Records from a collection
● ● ● ●
-- ==== Sys2Proof/Machine/Operands.lean ====
section
/-! DEFINITION. The operand forms of the instructions (30_encoding.md R62, 20_memory.md R43): register blocks, effective
addresses, glyph addresses, decimal digits and the key comparison. A register operand is `State.reg`, an immediate is used
as it is. -/

namespace Sys2Proof.Machine

/-- An effective address: the natural-number sum of `I` and a small offset, never reduced (R43). -/
def State.effectiveAddress (s : State) (offset : Nat) : Nat := s.i.toNat + offset

/-- The target of a transfer with a 12-bit address field (R101, R102). -/
def jumpTarget (nnn : Addr) : Word := nnn.zext

/-- The target of `JP V0, nnn`: `nnn + V[0]` in 16 bits (R103, D17). -/
def State.jumpTargetV0 (s : State) (nnn : Addr) : Word := nnn.zext + (s.reg 0).zext

/-- `FONT_BASE + 5 * (V[x] & 0x0F)`: the address of a hex digit's glyph (R51, R162). -/
def State.glyphAddress (s : State) (b : Byte) : Word :=
  BitVec.ofNat 16 (s.cfg.fontBase.val + glyphBytes * (b &&& 0x0F#8).toNat)

/-- The three decimal digits of a byte, hundreds first (R163, D21). -/
def decimalDigits (b : Byte) : List Byte :=
  [BitVec.ofNat 8 (b.toNat / 100), BitVec.ofNat 8 (b.toNat / 10 % 10), BitVec.ofNat 8 (b.toNat % 10)]

/-- The block `V[0]` to `V[x]` (R164). -/
def State.regBlock (s : State) (x : Reg) : List Byte := s.v.toList.take (x.val + 1)

/-- `V[k] <- b` for ascending registers `k` from `k` on; past `V[15]` there is no register (R165). -/
def State.setRegsFrom (s : State) (k : Nat) : List Byte → State
  | [] => s
  | b :: bs => State.setRegsFrom (if h : k < 16 then s.setReg ⟨k, h⟩ b else s) (k + 1) bs

/-- The key latch holds the key whose code equals the whole byte: `NONE` equals no byte, and a byte above 15 no code
(R150, D19). -/
def State.keyPressed (s : State) (b : Byte) : Bool :=
  match s.key with
  | none => false
  | some k => decide (k.val = b.toNat)

end Sys2Proof.Machine
end

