-- ==== Sys2Proof/Certificates/Slice0/Obligations.lean ====
section
/-! DEFINITION. The statements for the provers. In the per-instruction ones `s` is the state in which execute is entered: its `PC` is
the post-fetch counter, the address of the instruction plus 2 (10_state.md R13). Each holds for every configuration. -/

open Sys2Proof Sys2Proof.Machine

/-! ## Encoding -/

/-- 30_encoding.md R61, R62, R66, R71: no operand bit is lost between the encoder and the decoder, which consumes exactly two bytes.
The low bytes of the F family are the spec's decision D11, the whole-word match of `CLS` and `RET` its decision D9 (assumption 9). -/
def Obligations.DecodeOfEncodeIsIdentity : Prop :=
  ∀ (i : Instr) (rest : List Byte), i.wf = true → decodeBytes (encodeBytes i ++ rest) = some (.recognised i, rest)

/-- 30_encoding.md R66, R71: a recognised word is the canonical word of its instruction, but that under top nibbles 5 and 9 the low
nibble is ignored and the canonical one is 0 (decision D10, assumption 9). -/
def Obligations.EncodeOfDecodedIsCanonicalWord : Prop :=
  ∀ (op : Word) (i : Instr), decodeWord op = .recognised i →
    i.wf = true ∧
    ((topNibble op ≠ 0x5#4 ∧ topNibble op ≠ 0x9#4) → encode i = op) ∧
    ((topNibble op = 0x5#4 ∨ topNibble op = 0x9#4) → encode i = op &&& 0xFFF0#16)

/-- 30_encoding.md R66: a word has the kind of a row exactly when `op & mask == match`; there are 34 rows; a word that matches no row
is `Unknown` and carries the raw word. That a word has one kind says that rows never overlap. -/
def Obligations.DecodedKindIsTheMatchingTableRow : Prop :=
  opcodeTable.length = 34 ∧
  ∀ op : Word,
    (∀ r ∈ opcodeTable, (op &&& r.mask = r.pattern ↔ (decodeWord op).kind = r.kind)) ∧
    ((∀ r ∈ opcodeTable, op &&& r.mask ≠ r.pattern) ↔ decodeWord op = .unknown op)

/-- 30_encoding.md R70: the `Unknown` words, family by family (decisions D9, D11; assumption 9). -/
def Obligations.UnknownWordsAreExactlyTheListed : Prop :=
  ∀ op : Word, decodeWord op = .unknown op ↔
    (op.toNat < 0x1000 ∧ op.toNat ≠ 0x00E0 ∧ op.toNat ≠ 0x00EE) ∨
    (op.toNat / 0x1000 = 0x8 ∧ op.toNat % 16 ∈ [0x8, 0x9, 0xA, 0xB, 0xC, 0xD, 0xF]) ∨
    (op.toNat / 0x1000 = 0xE ∧ op.toNat % 256 ∉ [0x9E, 0xA1]) ∨
    (op.toNat / 0x1000 = 0xF ∧ op.toNat % 256 ∉ [0x07, 0x0A, 0x15, 0x18, 0x1E, 0x29, 0x33, 0x55, 0x65])

/-- 30_encoding.md R66: seven words written out from the encoding column, one each of the formats Z, A, XK, XYS, XYN and two of XS, decode
to the instructions they stand for. The whole-word match of 0x00E0, and with it 0x01E0 as `Unknown`, is the spec's decision D9, the selector
of 0x8127 its decision D12, and the low byte of 0xF265 its decision D11 (assumption 9). Format XY is in
Obligations.DecodedKindIsTheMatchingTableRow. -/
def Obligations.SampleWordsDecodeAsTheTableSays : Prop :=
  decodeWord 0x00E0#16 = .recognised .cls ∧ decodeWord 0x1ABC#16 = .recognised (.jp 0xABC#12) ∧
  decodeWord 0x3A42#16 = .recognised (.seVxNn 10 0x42#8) ∧ decodeWord 0x8127#16 = .recognised (.subnVxVy 1 2) ∧
  decodeWord 0xD125#16 = .recognised (.drw 1 2 5) ∧ decodeWord 0xE39E#16 = .recognised (.skp 3) ∧
  decodeWord 0xF265#16 = .recognised (.ldVxMem 2) ∧ decodeWord 0x01E0#16 = .unknown 0x01E0#16

/-! ## The step -/

/-- 10_state.md R34, 30_encoding.md R63: where an instruction can be fetched and its word is recognised, a step is the execution of
that instruction in the state whose only change is `PC` advanced by 2 modulo 65536. -/
def Obligations.StepRunsTheDecodedInstruction : Prop :=
  ∀ (s : State) (i : Instr), s.fetches i →
    step s = exec i s.advance ∧ s.advance.pc.toNat = (s.pc.toNat + 2) % 65536 ∧ ChangesOnly [.pc] s s.advance

/-- 46_unknown.md R170: an `Unknown` word changes no state but the fetch advance; the outcome is `UNKNOWN(op)` by default and
`FAULT(UnknownInstruction, op)` under `STRICT_UNKNOWN`, and the state after the step is the same in both. -/
def Obligations.UnknownWordIsReportedAndOnlyAdvances : Prop :=
  ∀ (s : State), s.fetchable → decodeWord s.wordAtPc = .unknown s.wordAtPc →
    (s.cfg.strictUnknown = false → step s = .next s.advance ∧ outcomeOf s = .unknown s.wordAtPc) ∧
    (s.cfg.strictUnknown = true → step s = .fault (.unknownInstruction s.wordAtPc) ∧
      outcomeOf s = .fault (.unknownInstruction s.wordAtPc)) ∧
    afterStep s = s.advance ∧ s.advance.pc.toNat = (s.pc.toNat + 2) % 65536 ∧ ChangesOnly [.pc] s s.advance

/-- 30_encoding.md R63, 60_exceptions.md R181: above 0xFFE fetch faults with the lowest address out of range and nothing changes,
`PC` included (decision D27, assumption 13). -/
def Obligations.FetchAboveMemoryFaultsAndChangesNothing : Prop :=
  ∀ s : State, ¬ s.fetchable → step s = .fault (.outOfRangeAddress (max s.pc.toNat 0x1000)) ∧ afterStep s = s

/-- 60_exceptions.md R182, R183, R181, R188: each instruction raises exactly the errors of its own case (decision D23 for the order of
checks, assumption 13). -/
def Obligations.InstructionsFaultExactlyInTheirCase : Prop :=
  ∀ (i : Instr) (s : State) (e : Fault), exec i s = .fault e ↔ RaisesExactly i s e

/-- 60_exceptions.md R182, R183, R184: `StackUnderflow` is raised by `RET` on an empty stack, `StackOverflow` by `CALL` on a full one and
`UnknownInstruction` by an `Unknown` word under `STRICT_UNKNOWN`, and by nothing else. -/
def Obligations.StackAndUnknownErrorsComeFromTheirCauseAlone : Prop :=
  ∀ s : State,
    (step s = .fault .stackUnderflow ↔ (s.fetches .ret ∧ s.stack = [])) ∧
    (step s = .fault .stackOverflow ↔ ((∃ nnn : Addr, s.fetches (.call nnn)) ∧ s.stack.length = s.cfg.stackLimit)) ∧
    (∀ op : Word, step s = .fault (.unknownInstruction op) ↔
      (s.fetchable ∧ s.wordAtPc = op ∧ decodeWord op = .unknown op ∧ s.cfg.strictUnknown = true))

/-- 60_exceptions.md R185: after a fault raised by fetch no state has changed; after a fault raised by execute `PC` is the post-fetch
counter and everything else is as before the step. That a fault in fetch leaves `PC` is decision D27, and that all of an instruction's addresses
are checked before it writes is decision D23 (assumption 13). -/
def Obligations.FaultLeavesOnlyTheFetchAdvance : Prop :=
  ∀ (s : State) (e : Fault), step s = .fault e →
    (¬ s.fetchable → afterStep s = s) ∧
    (s.fetchable → (afterStep s).pc.toNat = (s.pc.toNat + 2) % 65536 ∧ ChangesOnly [.pc] s (afterStep s))

/-- 10_state.md R33: a step has exactly one outcome: it answers a next state exactly when the outcome is no fault, and then that is the
state after the step; it answers a fault exactly when the outcome is that fault; it never refuses. -/
def Obligations.StepAnswersAsItsOutcomeSays : Prop :=
  ∀ s : State,
    (∀ e : Fault, step s = .fault e ↔ outcomeOf s = .fault e) ∧
    ((∃ t : State, step s = .next t) ↔ ∀ e : Fault, outcomeOf s ≠ .fault e) ∧
    (∀ t : State, step s = .next t → afterStep s = t) ∧
    (∀ r : Refusal, step s ≠ .refused r)

/-! ## Control flow -/

/-- 40_control_flow.md R101. -/
def Obligations.JumpSetsPcToTheAddress : Prop :=
  ∀ (nnn : Addr) (s : State), ∃ t : State, exec (.jp nnn) s = .next t ∧
    t.pc.toNat = nnn.toNat ∧ ChangesOnly [.pc] s t

/-- 40_control_flow.md R103: the sum is kept in 16 bits and not reduced to 12 (decision D17, assumption 11). -/
def Obligations.JumpPlusV0SetsPcToTheSum : Prop :=
  ∀ (nnn : Addr) (s : State), ∃ t : State, exec (.jpV0Nnn nnn) s = .next t ∧
    t.pc.toNat = nnn.toNat + (s.reg 0).toNat ∧ ChangesOnly [.pc] s t

/-- 40_control_flow.md R102: below the limit the post-fetch counter is pushed and `PC` is the address; at the limit the call raises
`StackOverflow`, and the step neither pushes nor jumps. -/
def Obligations.CallPushesPostFetchCounterAndJumps : Prop :=
  ∀ (nnn : Addr) (s : State),
    (s.stack.length ≠ s.cfg.stackLimit → ∃ t : State, exec (.call nnn) s = .next t ∧
      t.stack = s.stack ++ [s.pc] ∧ t.pc.toNat = nnn.toNat ∧ ChangesOnly [.pc, .stack] s t) ∧
    (s.stack.length = s.cfg.stackLimit → exec (.call nnn) s = .fault .stackOverflow ∧
      (s.fetches (.call nnn) → afterStep s = s.advance))

/-- 40_control_flow.md R100: `RET` pops the newest entry into `PC`; on an empty stack it raises `StackUnderflow`, and the step changes
nothing but the fetch advance. -/
def Obligations.ReturnPopsTheNewestEntryIntoPc : Prop :=
  ∀ s : State,
    (∀ (older : List Word) (a : Word), s.stack = older ++ [a] → ∃ t : State, exec .ret s = .next t ∧
      t.pc = a ∧ t.stack = older ∧ ChangesOnly [.pc, .stack] s t) ∧
    (s.stack = [] → exec .ret s = .fault .stackUnderflow ∧ (s.fetches .ret → afterStep s = s.advance))

/-- 95_test_vectors.md E4 (from the rules R102, R100): a `CALL` at P whose target holds a `RET` comes back to P + 2 in two steps with
everything but `PC` as before. -/
def Obligations.CallThenReturnComesBackAfterTheCall : Prop :=
  ∀ (s : State) (nnn : Addr), s.fetches (.call nnn) → s.stack.length ≠ s.cfg.stackLimit → nnn.toNat ≤ 0xFFE →
    decodeWord (wordOfBytes (s.byteAt nnn.toNat) (s.byteAt (nnn.toNat + 1))) = .recognised .ret →
    ∃ t : State, Host.Core.run Sys2Proof.core 2 s = .next t ∧
      t.pc.toNat = s.pc.toNat + 2 ∧ ChangesOnly [.pc] s t

/-! ## Skips -/

/-- 41_skip.md R110, R111: the immediate skips. -/
def Obligations.ImmediateSkipsCompareRegisterWithByte : Prop :=
  ∀ (x : Reg) (nn : Byte) (s : State),
    (∃ t : State, exec (.seVxNn x nn) s = .next t ∧ ChangesOnly [.pc] s t ∧
      t.pc.toNat = if (s.reg x).toNat = nn.toNat then (s.pc.toNat + 2) % 65536 else s.pc.toNat) ∧
    (∃ t : State, exec (.sneVxNn x nn) s = .next t ∧ ChangesOnly [.pc] s t ∧
      t.pc.toNat = if (s.reg x).toNat = nn.toNat then s.pc.toNat else (s.pc.toNat + 2) % 65536)

/-- 41_skip.md R112, R113: the register skips. -/
def Obligations.RegisterSkipsCompareTwoRegisters : Prop :=
  ∀ (x y : Reg) (s : State),
    (∃ t : State, exec (.seVxVy x y) s = .next t ∧ ChangesOnly [.pc] s t ∧
      t.pc.toNat = if (s.reg x).toNat = (s.reg y).toNat then (s.pc.toNat + 2) % 65536 else s.pc.toNat) ∧
    (∃ t : State, exec (.sneVxVy x y) s = .next t ∧ ChangesOnly [.pc] s t ∧
      t.pc.toNat = if (s.reg x).toNat = (s.reg y).toNat then s.pc.toNat else (s.pc.toNat + 2) % 65536)

/-- 44_key_timer.md R150, R151: pressed means that a key is latched and its code equals the whole byte; the two skips are exact
complements (decision D19, assumption 12). -/
def Obligations.KeySkipsAreComplementsOnTheWholeByte : Prop :=
  ∀ (x : Reg) (s : State),
    (∃ t : State, exec (.skp x) s = .next t ∧ ChangesOnly [.pc] s t ∧
      ((∃ k : KeyCode, s.key = some k ∧ k.val = (s.reg x).toNat) → t.pc.toNat = (s.pc.toNat + 2) % 65536) ∧
      ((¬ ∃ k : KeyCode, s.key = some k ∧ k.val = (s.reg x).toNat) → t.pc = s.pc)) ∧
    (∃ t : State, exec (.sknp x) s = .next t ∧ ChangesOnly [.pc] s t ∧
      ((∃ k : KeyCode, s.key = some k ∧ k.val = (s.reg x).toNat) → t.pc = s.pc) ∧
      ((¬ ∃ k : KeyCode, s.key = some k ∧ k.val = (s.reg x).toNat) → t.pc.toNat = (s.pc.toNat + 2) % 65536))

/-! ## Loads, arithmetic and logic -/

/-- 42_load_alu.md R120. -/
def Obligations.LoadImmediateWritesTheByte : Prop :=
  ∀ (x : Reg) (nn : Byte) (s : State), ∃ t : State, exec (.ldVxNn x nn) s = .next t ∧
    t.reg x = nn ∧ KeepsRegsBut x s t ∧ ChangesOnly [.regs] s t

/-- 42_load_alu.md R122: `VF` is kept unless it is the destination (decision D15, assumption 10). -/
def Obligations.AssignCopiesTheSourceRegister : Prop :=
  ∀ (x y : Reg) (s : State), ∃ t : State, exec (.ldVxVy x y) s = .next t ∧
    t.reg x = s.reg y ∧ KeepsRegsBut x s t ∧ ChangesOnly [.regs] s t

/-- 42_load_alu.md R121: the sum modulo 256, and no flag: `VF` is unchanged unless it is the destination. -/
def Obligations.AddImmediateWrapsAndSetsNoFlag : Prop :=
  ∀ (x : Reg) (nn : Byte) (s : State), ∃ t : State, exec (.addVxNn x nn) s = .next t ∧
    (t.reg x).toNat = ((s.reg x).toNat + nn.toNat) % 256 ∧ KeepsRegsBut x s t ∧ ChangesOnly [.regs] s t

/-- 42_load_alu.md R123 to R125: each result bit is the or, and, exclusive or of the operand bits, and `VF` is not written unless it is
the destination (decision D15, assumption 10). -/
def Obligations.LogicFormsWorkBitByBit : Prop :=
  ∀ (x y : Reg) (s : State),
    (∃ t : State, exec (.orVxVy x y) s = .next t ∧ KeepsRegsBut x s t ∧ ChangesOnly [.regs] s t ∧
      ∀ k : Nat, (t.reg x).getLsbD k = ((s.reg x).getLsbD k || (s.reg y).getLsbD k)) ∧
    (∃ t : State, exec (.andVxVy x y) s = .next t ∧ KeepsRegsBut x s t ∧ ChangesOnly [.regs] s t ∧
      ∀ k : Nat, (t.reg x).getLsbD k = ((s.reg x).getLsbD k && (s.reg y).getLsbD k)) ∧
    (∃ t : State, exec (.xorVxVy x y) s = .next t ∧ KeepsRegsBut x s t ∧ ChangesOnly [.regs] s t ∧
      ∀ k : Nat, (t.reg x).getLsbD k = ((s.reg x).getLsbD k ^^ (s.reg y).getLsbD k))

/-- 42_load_alu.md R126: the sum modulo 256, then the carry; with `x == 15` only the carry is left. -/
def Obligations.AddRegistersSetsSumThenCarry : Prop :=
  ∀ (x y : Reg) (s : State), ∃ t : State, exec (.addVxVy x y) s = .next t ∧
    (t.reg regF).toNat = (if 255 < (s.reg x).toNat + (s.reg y).toNat then 1 else 0) ∧
    (x ≠ regF → (t.reg x).toNat = ((s.reg x).toNat + (s.reg y).toNat) % 256) ∧
    KeepsRegsButFlag x s t ∧ ChangesOnly [.regs] s t

/-- 42_load_alu.md R127, R129: the differences modulo 256, then the complement of the borrow (decision D13, assumption 10); the result
is given as the byte that the subtrahend brings back to the minuend. -/
def Obligations.SubtractionsSetDifferenceThenNotBorrow : Prop :=
  ∀ (x y : Reg) (s : State),
    (∃ t : State, exec (.subVxVy x y) s = .next t ∧
      (t.reg regF).toNat = (if (s.reg y).toNat ≤ (s.reg x).toNat then 1 else 0) ∧
      (x ≠ regF → ((t.reg x).toNat + (s.reg y).toNat) % 256 = (s.reg x).toNat) ∧
      KeepsRegsButFlag x s t ∧ ChangesOnly [.regs] s t) ∧
    (∃ t : State, exec (.subnVxVy x y) s = .next t ∧
      (t.reg regF).toNat = (if (s.reg x).toNat ≤ (s.reg y).toNat then 1 else 0) ∧
      (x ≠ regF → ((t.reg x).toNat + (s.reg x).toNat) % 256 = (s.reg y).toNat) ∧
      KeepsRegsButFlag x s t ∧ ChangesOnly [.regs] s t)

/-- 42_load_alu.md R128, R130: `V[y]` shifted by one, then the bit shifted out (decision D14, assumption 10). -/
def Obligations.ShiftsMoveVyByOneThenSetTheLostBit : Prop :=
  ∀ (x y : Reg) (s : State),
    (∃ t : State, exec (.shrVxVy x y) s = .next t ∧
      (t.reg regF).toNat = (s.reg y).toNat % 2 ∧
      (x ≠ regF → (t.reg x).toNat = (s.reg y).toNat / 2) ∧
      KeepsRegsButFlag x s t ∧ ChangesOnly [.regs] s t) ∧
    (∃ t : State, exec (.shlVxVy x y) s = .next t ∧
      (t.reg regF).toNat = (s.reg y).toNat / 128 ∧
      (x ≠ regF → (t.reg x).toNat = 2 * (s.reg y).toNat % 256) ∧
      KeepsRegsButFlag x s t ∧ ChangesOnly [.regs] s t)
● ● ● ●
**Work item:** Set down only the lines above that fall between the line holding "step s = exec" and the line holding "(s.cfg.strictUnknown = true", inclusive, keeping each exact.

**Solution below:**
    step s = exec i s.advance ∧ s.advance.pc.toNat = (s.pc.toNat + 2) % 65536 ∧ ChangesOnly [.pc] s s.advance

/-- 46_unknown.md R170: an `Unknown` word changes no state but the fetch advance; the outcome is `UNKNOWN(op)` by default and
`FAULT(UnknownInstruction, op)` under `STRICT_UNKNOWN`, and the state after the step is the same in both. -/
def Obligations.UnknownWordIsReportedAndOnlyAdvances : Prop :=
  ∀ (s : State), s.fetchable → decodeWord s.wordAtPc = .unknown s.wordAtPc →
    (s.cfg.strictUnknown = false → step s = .next s.advance ∧ outcomeOf s = .unknown s.wordAtPc) ∧
    (s.cfg.strictUnknown = true → step s = .fault (.unknownInstruction s.wordAtPc) ∧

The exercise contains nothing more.